Case ID: fed-cl_132/html/0638-01.html
Source: Caselaw Access Project
Author: {"author": "LETTOW, Judge.", "license": "Public Domain", "url": "https://static.case.law/"}
Date Created: 2024-08-24T03:29:51.129683

Q INTEGRATED COMPANIES, LLC, Plaintiff, v. UNITED STATES, Defendant, and Sage Acquisitions, LLC, Defendant-Intervenor.
    No. 16-101C
    United States Court of Federal Claims.
    (Filed: July 5, 2017)
    
      James C. Fontana, Dempsey Fontana, PLLC, Tysons Corner, Virginia for plaintiff. With him on the briefs were David B. Dempsey and Jeffry R. Cook, Dempsey Fontana, PLLC, Tysons Comer, Virginia.
    Heidi L. Osterhout, Trial Attorney, Commercial Litigation Branch, Civil Division, United States Department of Justice, Washington, D.C. for defendant. With her on the briefs were Chad A. Readier, Acting Assistant Attorney General, CM Division, and Robert E. Kirschman, Jr., Director, and Douglas K. Mickle, Assistant Director, Commercial Litigation Branch, CM Division, United States Department of Justice, Washington, D.C. Of counsel was Rosamond Z. Xiang, Trial Attorney, United States Department of Housing & Urban Development, Washington, D.C.
   Trial court’s jurisdiction over a case after an appeal has heen filed

OPINION AND ORDER

LETTOW, Judge.

Pending before the court are plaintiffs application for bid preparation and proposal costs (“bid costs”), ECP No. 82, and plaintiffs motion for attorneys’ fees and related nontaxable expenses (“attorneys’ fees”), EOF No. 90, the latter of which has been filed invoking the Equal Access to Justice Act (“EAJA”), 28 U.S.C. § 2412(d)(1)(A). The application and motion are premised upon the court’s partial grant of Q Integrated’s motion for judgment on the administrative record on April 20, 2016, awarding a measure of injunc-tive relief and bid preparation and proposal costs, both in accord with 28 U.S.C. § 1491(b)(2). See Q Integrated Cos., LLC v. United States, 126 Fed.Cl. 124, 148 (2016) (“Q Integrated I"), appeal dismissed, No. 2016-1991, 2016 WL 4363180 (Fed. Cir. June 2, 2016). Thereafter, the court suspended briefing on plaintiffs application for bid costs and motion for attorneys’ fees pending the Small Business Administration’s (“SBA’s”) resolution of size appeals involving Q Integrated and defendant-intervenor Sage Acquisitions, LLC (“Sage”). See Order of Aug. 18, 2016, EOF No. 93. Following the SBA’s determinations that both Q Integrated and Sage were “other than small” with regard to contract awards not before the court in this case, the court considered and denied the government’s motion for relief from judgment under Rules 60(b)(2), (b)(6), and (b)(6) of the Rules of the Court of Federal Claims (“RCFC”). See generally Q Integrated Cos., LLC v. United States, 131 Fed.Cl. 125 (2017) (“Q Integrated II"), appeal filed, No. 2017-2090 (Fed. Cir. May 25, 2017). On March 27, 2017, the court lifted the suspension of briefing on plaintiffs application for bid costs and motion for attorneys’ fees, see Scheduling Order of Mar. 27, 2017, EOF No. 113, and the parties have briefed the application and motion. As briefing was being completed, on May 25, 2017, the government appealed the court’s denial of the motion for relief from judgment, which appeal remains pending before the Federal Circuit.

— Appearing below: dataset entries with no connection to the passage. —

-- ==== Sys2Proof/Laws/CommandFrames.lean ====
section
/-! SUPPORT. The frames of the operations behind the commands: admission, collection, management, the
trunk port, the branch lines and the table events. A frame's parts are simp rules. -/

namespace Sys2Proof.Laws

open Sys2Proof.Machine

/-- What the record supply gives: the state with a slot that is FREE, or with the record of the
earliest DELIVERED slot taken out (R33). -/
theorem supply_cases {s t : State} {i : SlotId} (h : s.supply = some (t, i)) :
    (t = s ∧ s.freeSlot = some i) ∨
      (s.freeSlot = none ∧ s.earliestDelivered = some i ∧ t = s.setRecord i none) := by
  simp only [State.supply] at h
  split at h
  · simp_all
  · split at h
    · simp only [Option.some.injEq, Prod.mk.injEq] at h
      obtain ⟨rfl, rfl⟩ := h
      exact .inr ⟨‹_›, ‹_›, rfl⟩
    · simp at h

/-- What `refuse` leaves as it was. -/
@[simp] theorem refuse_frame (s : State) (t : Telegram) (e : Reason) :
    (s.refuse t e).pinReset = s.pinReset ∧ (s.refuse t e).supplyReset = s.supplyReset ∧
    (s.refuse t e).ownAddress = s.ownAddress ∧ (s.refuse t e).framers = s.framers ∧
    (s.refuse t e).driverEnable = s.driverEnable ∧ (s.refuse t e).holdTime = s.holdTime ∧
    (s.refuse t e).lingerTime = s.lingerTime ∧ (s.refuse t e).slots = s.slots ∧
    (s.refuse t e).nextAdmission = s.nextAdmission ∧
    (s.refuse t e).nextDelivery = s.nextDelivery ∧ (s.refuse t e).attn = s.attn ∧
    (s.refuse t e).bankA = s.bankA ∧ (s.refuse t e).bankB = s.bankB ∧
    (s.refuse t e).live = s.live ∧ (s.refuse t e).otherRole = s.otherRole ∧
    (s.refuse t e).generation = s.generation ∧ (s.refuse t e).drainCount = s.drainCount ∧
    (s.refuse t e).lines = s.lines ∧ (s.refuse t e).pendingRestart = s.pendingRestart ∧
    (s.refuse t e).branchCounters = s.branchCounters ∧
    (s.refuse t e).freeChoices = s.freeChoices ∧ (s.refuse t e).pending = s.pending := by
  simp [State.refuse]

/-- The readings that `refuse` leaves as they were. -/
@[simp] theorem refuse_reads (s : State) (t : Telegram) (e : Reason) :
    (∀ l', (s.refuse t e).framer l' = s.framer l') ∧ (∀ b', (s.refuse t e).line b' = s.line b') ∧
    (∀ i', (s.refuse t e).record i' = s.record i') ∧
    (∀ i', (s.refuse t e).issue i' = s.issue i') ∧
    (∀ i', (s.refuse t e).ticket i' = s.ticket i') ∧ (∀ k', (s.refuse t e).bank k' = s.bank k') ∧
    (s.refuse t e).liveBank = s.liveBank ∧ (s.refuse t e).otherBank = s.otherBank ∧
    (∀ b' c', (s.refuse t e).branchCount b' c' = s.branchCount b' c') ∧
    (∀ p', (s.refuse t e).someRecord p' = s.someRecord p') ∧
    (∀ p', (s.refuse t e).countRecords p' = s.countRecords p') ∧
    (∀ b', (s.refuse t e).activeCount b' = s.activeCount b') ∧
    (∀ k', (s.refuse t e).activeIn k' = s.activeIn k') ∧
    (∀ i', (s.refuse t e).eligible i' = s.eligible i') ∧ (s.refuse t e).inReset = s.inReset := by
  simp
    [State.framer, State.line, State.record, State.issue, State.ticket, State.liveBank,
     State.bank, State.otherBank, State.branchCount, State.someRecord, State.countRecords,
     State.activeCount, State.activeIn, State.eligible, State.heldBack, State.inReset]

/-- What `answerDuplicate` leaves as it was. -/
@[simp] theorem answerDuplicate_frame (s : State) (i : SlotId) (t : Telegram) :
    (s.answerDuplicate i t).pinReset = s.pinReset ∧
    (s.answerDuplicate i t).supplyReset = s.supplyReset ∧
    (s.answerDuplicate i t).ownAddress = s.ownAddress ∧
    (s.answerDuplicate i t).framers = s.framers ∧
    (s.answerDuplicate i t).driverEnable = s.driverEnable ∧
    (s.answerDuplicate i t).holdTime = s.holdTime ∧
    (s.answerDuplicate i t).lingerTime = s.lingerTime ∧ (s.answerDuplicate i t).slots = s.slots ∧
    (s.answerDuplicate i t).nextAdmission = s.nextAdmission ∧
    (s.answerDuplicate i t).nextDelivery = s.nextDelivery ∧
    (s.answerDuplicate i t).attn = s.attn ∧ (s.answerDuplicate i t).bankA = s.bankA ∧
    (s.answerDuplicate i t).bankB = s.bankB ∧ (s.answerDuplicate i t).live = s.live ∧
    (s.answerDuplicate i t).otherRole = s.otherRole ∧
    (s.answerDuplicate i t).generation = s.generation ∧
    (s.answerDuplicate i t).drainCount = s.drainCount ∧ (s.answerDuplicate i t).lines = s.lines ∧
    (s.answerDuplicate i t).pendingRestart = s.pendingRestart ∧
    (s.answerDuplicate i t).branchCounters = s.branchCounters ∧
    (s.answerDuplicate i t).freeChoices = s.freeChoices ∧
    (s.answerDuplicate i t).pending = s.pending := by
  simp [State.answerDuplicate]

/-- The readings that `answerDuplicate` leaves as they were. -/
@[simp] theorem answerDuplicate_reads (s : State) (i : SlotId) (t : Telegram) :
    (∀ l', (s.answerDuplicate i t).framer l' = s.framer l') ∧
    (∀ b', (s.answerDuplicate i t).line b' = s.line b') ∧
    (∀ i', (s.answerDuplicate i t).record i' = s.record i') ∧
    (∀ i', (s.answerDuplicate i t).issue i' = s.issue i') ∧
    (∀ i', (s.answerDuplicate i t).ticket i' = s.ticket i') ∧
    (∀ k', (s.answerDuplicate i t).bank k' = s.bank k') ∧
    (s.answerDuplicate i t).liveBank = s.liveBank ∧
    (s.answerDuplicate i t).otherBank = s.otherBank ∧
    (∀ b' c', (s.answerDuplicate i t).branchCount b' c' = s.branchCount b' c') ∧
    (∀ p', (s.answerDuplicate i t).someRecord p' = s.someRecord p') ∧
    (∀ p', (s.answerDuplicate i t).countRecords p' = s.countRecords p') ∧
    (∀ b', (s.answerDuplicate i t).activeCount b' = s.activeCount b') ∧
    (∀ k', (s.answerDuplicate i t).activeIn k' = s.activeIn k') ∧
    (∀ i', (s.answerDuplicate i t).eligible i' = s.eligible i') ∧
    (s.answerDuplicate i t).inReset = s.inReset := by
  simp
    [State.framer, State.line, State.record, State.issue, State.ticket, State.liveBank,
     State.bank, State.otherBank, State.branchCount, State.someRecord, State.countRecords,
     State.activeCount, State.activeIn, State.eligible, State.heldBack, State.inReset]

/-- What `openRecord` leaves as it was. -/
@[simp] theorem openRecord_frame (s : State) (i : SlotId) (r : Record) (t : Telegram) :
    (s.openRecord i r t).pinReset = s.pinReset ∧
    (s.openRecord i r t).supplyReset = s.supplyReset ∧
    (s.openRecord i r t).ownAddress = s.ownAddress ∧ (s.openRecord i r t).holdTime = s.holdTime ∧
    (s.openRecord i r t).lingerTime = s.lingerTime ∧
    (s.openRecord i r t).nextDelivery = s.nextDelivery ∧ (s.openRecord i r t).attn = s.attn ∧
    (s.openRecord i r t).bankA = s.bankA ∧ (s.openRecord i r t).bankB = s.bankB ∧
    (s.openRecord i r t).live = s.live ∧ (s.openRecord i r t).otherRole = s.otherRole ∧
    (s.openRecord i r t).generation = s.generation ∧
    (s.openRecord i r t).drainCount = s.drainCount ∧
    (s.openRecord i r t).pendingRestart = s.pendingRestart ∧
    (s.openRecord i r t).freeChoices = s.freeChoices ∧
    (s.openRecord i r t).pending = s.pending := by
  simp [State.openRecord]

/-- The readings that `openRecord` leaves as they were. -/
@[simp] theorem openRecord_reads (s : State) (i : SlotId) (r : Record) (t : Telegram) :
    (∀ k', (s.openRecord i r t).bank k' = s.bank k') ∧
    (s.openRecord i r t).liveBank = s.liveBank ∧ (s.openRecord i r t).otherBank = s.otherBank ∧
    (s.openRecord i r t).inReset = s.inReset := by
  simp [State.liveBank, State.bank, State.otherBank, State.inReset]

/-- What `judgeRequest` leaves as it was. -/
@[simp] theorem judgeRequest_frame (s : State) (d : Fin 64) (e : DirEntry) (t : Telegram) :
    (s.judgeRequest d e t).pinReset = s.pinReset ∧ (s.judgeRequest d e t).supplyReset = s.supplyReset ∧
    (s.judgeRequest d e t).ownAddress = s.ownAddress ∧ (s.judgeRequest d e t).holdTime = s.holdTime ∧
    (s.judgeRequest d e t).lingerTime = s.lingerTime ∧ (s.judgeRequest d e t).nextDelivery = s.nextDelivery ∧
    (s.judgeRequest d e t).attn = s.attn ∧ (s.judgeRequest d e t).bankA = s.bankA ∧
    (s.judgeRequest d e t).bankB = s.bankB ∧ (s.judgeRequest d e t).live = s.live ∧
    (s.judgeRequest d e t).otherRole = s.otherRole ∧ (s.judgeRequest d e t).generation = s.generation ∧
    (s.judgeRequest d e t).drainCount = s.drainCount ∧
    (s.judgeRequest d e t).pendingRestart = s.pendingRestart ∧
    (s.judgeRequest d e t).freeChoices = s.freeChoices ∧ (s.judgeRequest d e t).pending = s.pending := by
  simp only [State.judgeRequest]
  split
  · simp
  · split
    · simp
    · split
      · simp
      · split
        · simp
        · split
          · simp
          · rename_i h
            obtain h | h := supply_cases h <;> simp [h]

Plaintiffs application for bid costs and motion for attorneys’ fees have been fully briefed. For the jurisdictional and prudential reasons stated, however, the court suspends consideration of the application and motion until the government’s appeal has been resolved.

BACKGROUND

The facts of this case have been extensively detailed in the court’s previous opinions, see Q Integrated I, 126 Fed.Cl. at 128-39; Q Integrated II, 131 Fed.Cl. at 128-31, and will be concisely summarized here. In July 2014, the Department of Housing and Urban Development (“HUD”) issued a solicitation for Asset Management contracts in twelve geographic areas of the United States. Q Integrated II, 131 Fed.Cl. at 128 (citations omitted). These contracts cover marketing and sales services for HUD’s “inventory of single-family homes obtained as a result of mortgage defaults.” Q Integrated I, 126 Fed.Cl. at 128. Certain contracts, including those for the three areas at issue in this case, Areas 7A, ID, and 5P, were intended to be small business set-aside contracts. See id. at 129. HUD awarded contracts for Areas 7A, ID, and 5P to Sage, despite the fact that Q Integrated presented a lower-priced offer for each of those areas. Q Integrated II, 131 Fed.Cl. at 128. Sage had a higher past performance rating than Q Integrated for all three areas, and therefore “HUD determined that the proposal from Sage ‘provided the best value based on a trade-off between its higher past performance rating and the price difference over the lowest-priced offer.’ ” Id. (quoting Q Integrated I, 126 Fed.Cl. at 136).

In its protest before this court, Q Integrated contended that “HUD ‘improperly evaluated its past performance information, with the result that Q Integrated unfairly received an overall past performance rating of Fair/ Some Confidence,’ that HUD’s evaluation of Sage’s past performance was irrational, and that HUD failed to hold ‘meaningful discussions’ with Q Integrated in contravention of the solicitation and the Federal Acquisition Regulations (‘FAR’).” Q Integrated II, 131 Fed.Cl. at 128-29 (citing Q Integrated I, 126 Fed.Cl. at 138, 140, 142, 144). Based on HUD’s prejudicial errors in the procurement, the court granted Q Integrated’s motion for judgment on the administrative record in part, awarding partial injunctive relief that “did not disturb the award of the Asset Management contracts for Areas 7A, ID, and 6P to Sage for the base period and the first option year,” Q Integrated II, 131 Fed.Cl. at 129, but ordered HUD to either allow Q Integrated to revise its proposal and then conduct a new evaluation for the three areas at issue for the remaining option years, or to conduct an entirely new solicitation, Q Integrated I, 126 Fed.Cl. at 147-48. The court also awarded bid preparation and proposal costs to Q Integrated. Id. at 148. Judgment was entered on April 21, 2016, ECF No, 74.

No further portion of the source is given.